The Open Standards (OS) approach was developed by the Conservation Measures Partnership, a collaboration of conservation organizations committed to “advance the practice of conservation by developing, testing, and promoting principles and tools to credibly assess and improve the effectiveness of conservation actions.” Ian Dutton, Principal of Nautilus, helped build the Conservation Measures Partnership in 2004 and has facilitated OS trainings and workshops for over 10 years.
The Open Standards approach is designed to answer common questions that arise when practicing landscape scale conservation: What is the relationship between ecosystems and human communities? What ecological and cultural indicators are we going to use to measure ecosystem health? What strategies can be implemented to reduce threats? Are we succeeding? Ultimately, Open Standards provide a basis for communication and learning across conservation projects.

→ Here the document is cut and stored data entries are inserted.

-- ==== Sys2Proof/Machine/Store.lean ====
section
/-! DEFINITION. SS: the stored image, reset, reset release and the carrying out of a restart (R180 to R185, R171). -/

namespace Sys2Proof.Machine

/-! ### The stored image (R180) -/

/-- The CRC-32 over the image's copy of the settings, in the order of fields that the manual does not give (log entry 2). -/
def imageCrc (x : Settings) : Word := crc32 (Config.imageLayout x)

/-- The image that a store of a snapshot writes (R181). -/
def imageOf (x : Settings) : StoredImage := .whole x (imageCrc x)

/-- The working settings that a loadable image gives; none when it is not loadable (R180). -/
def StoredImage.load : StoredImage → Option Settings
  | .whole copy stored => if imageCrc copy = stored ∧ copy.inRange = true then some copy.asLoaded else none
  | _ => none

/-- The two CRCs that a check of the image reports (R182), the same at every check of one image; for an erased or half-written image
they are free values that do not match, the `n`th pair of them (log entry 3). -/
def StoredImage.crcs (n : Nat) : StoredImage → Word × Word
  | .torn =>
    (if Config.tornComputed n = Config.tornStored n then ~~~(Config.tornComputed n) else Config.tornComputed n,
      Config.tornStored n)
  | .foreign computed stored => (computed, stored)
  | .whole copy stored => (imageCrc copy, stored)

def State.storing (s : State) : Bool :=
  match s.ss.flight with
  | some (.store _) => true
  | _ => false

/-- The free value that is next once the store in flight, if one is, has ended: the image it leaves is another image, and takes CRCs of
its own if it is torn (log entry 3). -/
def State.freeAfterWrite (s : State) : Nat := if s.storing then s.freeNext + 1 else s.freeNext

/-- A store in flight whose completion gives the snapshot's CRC, OK or FAILED (R181). The comparison of stage 3 takes in the stored CRC: a
read-back with the snapshot's copy and another CRC fails, which is the model's reading (log entry 36). -/
def State.completeStore (s : State) (readBack : StoredImage) : State :=
  match s.ss.flight with
  | some (.store snapshot) =>
    let ok := decide (readBack = imageOf snapshot)
    let s := (s.setSs { s.ss with image := readBack, flight := none }).setFreeNext s.freeAfterWrite
    let s := if ok then s else s.post [.flag .storeFailed]
    s.setLc (s.lc.replyDeferred 0x19 (if ok then 0 else 1) (word4 (imageCrc snapshot)))
  | _ => s

def State.checking (s : State) : Bool :=
  match s.ss.flight with
  | some .check => true
  | _ => false

/-- A check in flight finishes: the CRCs, whether they match, and whether the image is loadable (R182). -/
def State.completeCheck (s : State) : State :=
  let c := s.ss.image.crcs s.freeNext
  let s := s.setSs { s.ss with flight := none }
  s.setLc (s.lc.replyDeferred 0x1A 0
    (word4 c.1 ++ word4 c.2 ++ [boolByte (decide (c.1 = c.2)), boolByte s.ss.image.load.isSome]))

/-! ### Reset (R20, R37, R119, R181) -/

/-- What the image memory holds after a reset: as it was, or as a store in flight left it. During the erase or the write it is
not loadable; during the read-back it holds what was written (R181). -/
def State.imageAfterReset (s : State) (written : Option StoredImage) : StoredImage :=
  match s.ss.flight with
  | some (.store _) => written.getD .torn
  | _ => s.ss.image

/-- The part held in reset: nothing of any block survives but the image (R20, R37, R119). The working settings are lost; the
fields stand at the values of a release with the factory defaults until a release loads them (log entry 7). -/
def State.heldInReset (s : State) (written : Option StoredImage) : State :=
  { State.released Settings.factory .normal s.ct.reference (s.imageAfterReset written) with
    pending := s.pending, inReset := true, freeNext := s.freeAfterWrite }

/-! ### Reset release (R183) -/

/-- Start-up from the strap and the image: the working settings, the mode, and whether SETTINGS_DEFAULTED is set (R183). -/
def startUp (strap : Bool) (image : StoredImage) : Settings × Mode × Bool :=
  if strap then (Settings.factory, .maintenance, false)
  else
    match image.load with
    | some x => (x, .normal, false)
    | none => (Settings.factory, .normal, true)

/-- Reset release: every block takes its reset-release state from the settings loaded. -/
def State.release (s : State) (strap : Bool) (reference : Polarity) : State :=
  let u := startUp strap s.ss.image
  let t : State :=
    { State.released u.1 u.2.1 reference s.ss.image with pending := s.pending, freeNext := s.freeNext }
  if u.2.2 then t.post [.flag .settingsDefaulted] else t

/-! ### Restart (R185) -/

/-- LE at a restart: every record of the resulting table CLEAR, every verdict NORMAL, the latches kept (R120). -/
def LimitEvaluator.restarted (l : LimitEvaluator) (x : Settings) (m : Mode) : LimitEvaluator :=
  LimitEvaluator.refreshAlert
    { l with records := tableMap freshRecords x.limits, verdicts := Quad.fill .normal } m

/-- LC at a restart: the list and the queue emptied, the hold and digest counts 0; flags, masks, lost count, counters and receiver
kept (R171). -/
def LinkController.restarted (l : LinkController) : LinkController :=
  { l with entries := [], queue := [], sending := none, holdCount := 0, digests := Quad.fill 0, sync := none,
           restartDue := false }

/-- The restart is carried out: every staged value is applied, then each block takes its restart state (R185). R57 drops the passes not yet
handed over to LE; a pass that is handed over but not yet carried out is dropped with them, which is the model's choice (log entry 38). -/
def State.restartStep (s : State) : State :=
  let x := s.ss.working.prospective s.ss.staged
  { s with
    fe := FrontEnd.fresh x
    ct := CycleTracker.fresh x s.ct.timebase s.ct.reference
    ae := AnalysisEngine.fresh
    gm := Monitors.fresh
    le := s.le.restarted x s.mode
    fc := Comparators.fresh
    cr := CaptureRing.fresh
    lc := s.lc.restarted
    ss := { s.ss with working := x, staged := Staging.empty } }

end Sys2Proof.Machine
end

What happens in an OS workshop?
The two OS workshops with ABSI were organized around breakout groups, allowing steering committee members to roll up their sleeves and dive into brainstorming, filtering ideas, and building visual frameworks with colorful sticky notes. Steering committee members settled on sea birds and human community sustainability as workshop targets. Two separate groups – one for each target – practiced carrying their target through each OS step in rapid progression: Assessing viability, identifying and rating threats, building a situational analysis, developing initial strategies, and creating a monitoring and operational plan.
Newly trained OS coaches Charla Sterne (USFWS) and Amanda Robertson (USFWS & Coordinator at NW Boreal LCC) assisted Ian Dutton in workshop facilitation. Nautilus Program Associate Katherine Schake captured each working group’s discussion, analysis, and logic maps within the Miradi software (project management software specifically designed to accompany OS framework and display geospatial logic maps). This provided ABSI with a valuable summary of workshop knowledge and outputs for future sharing and continued discussion.
The role of OS in landscape scale conservation is to provide a framework that allows teams to be systematic about planning, implementing, and monitoring their conservation initiatives. “We have a lot of preloaded knowledge in the group,” said Douglas Burn, Coordinator for ABSI. “A lot of these ideas have been floating around already, but now are settling into this framework.”
Ian Dutton reiterated throughout the workshop that OS cycle is meant to be double-looped, meaning the group is continually revisiting the steps of the process, revising and adapting to what they’ve learned during the process. It is results oriented!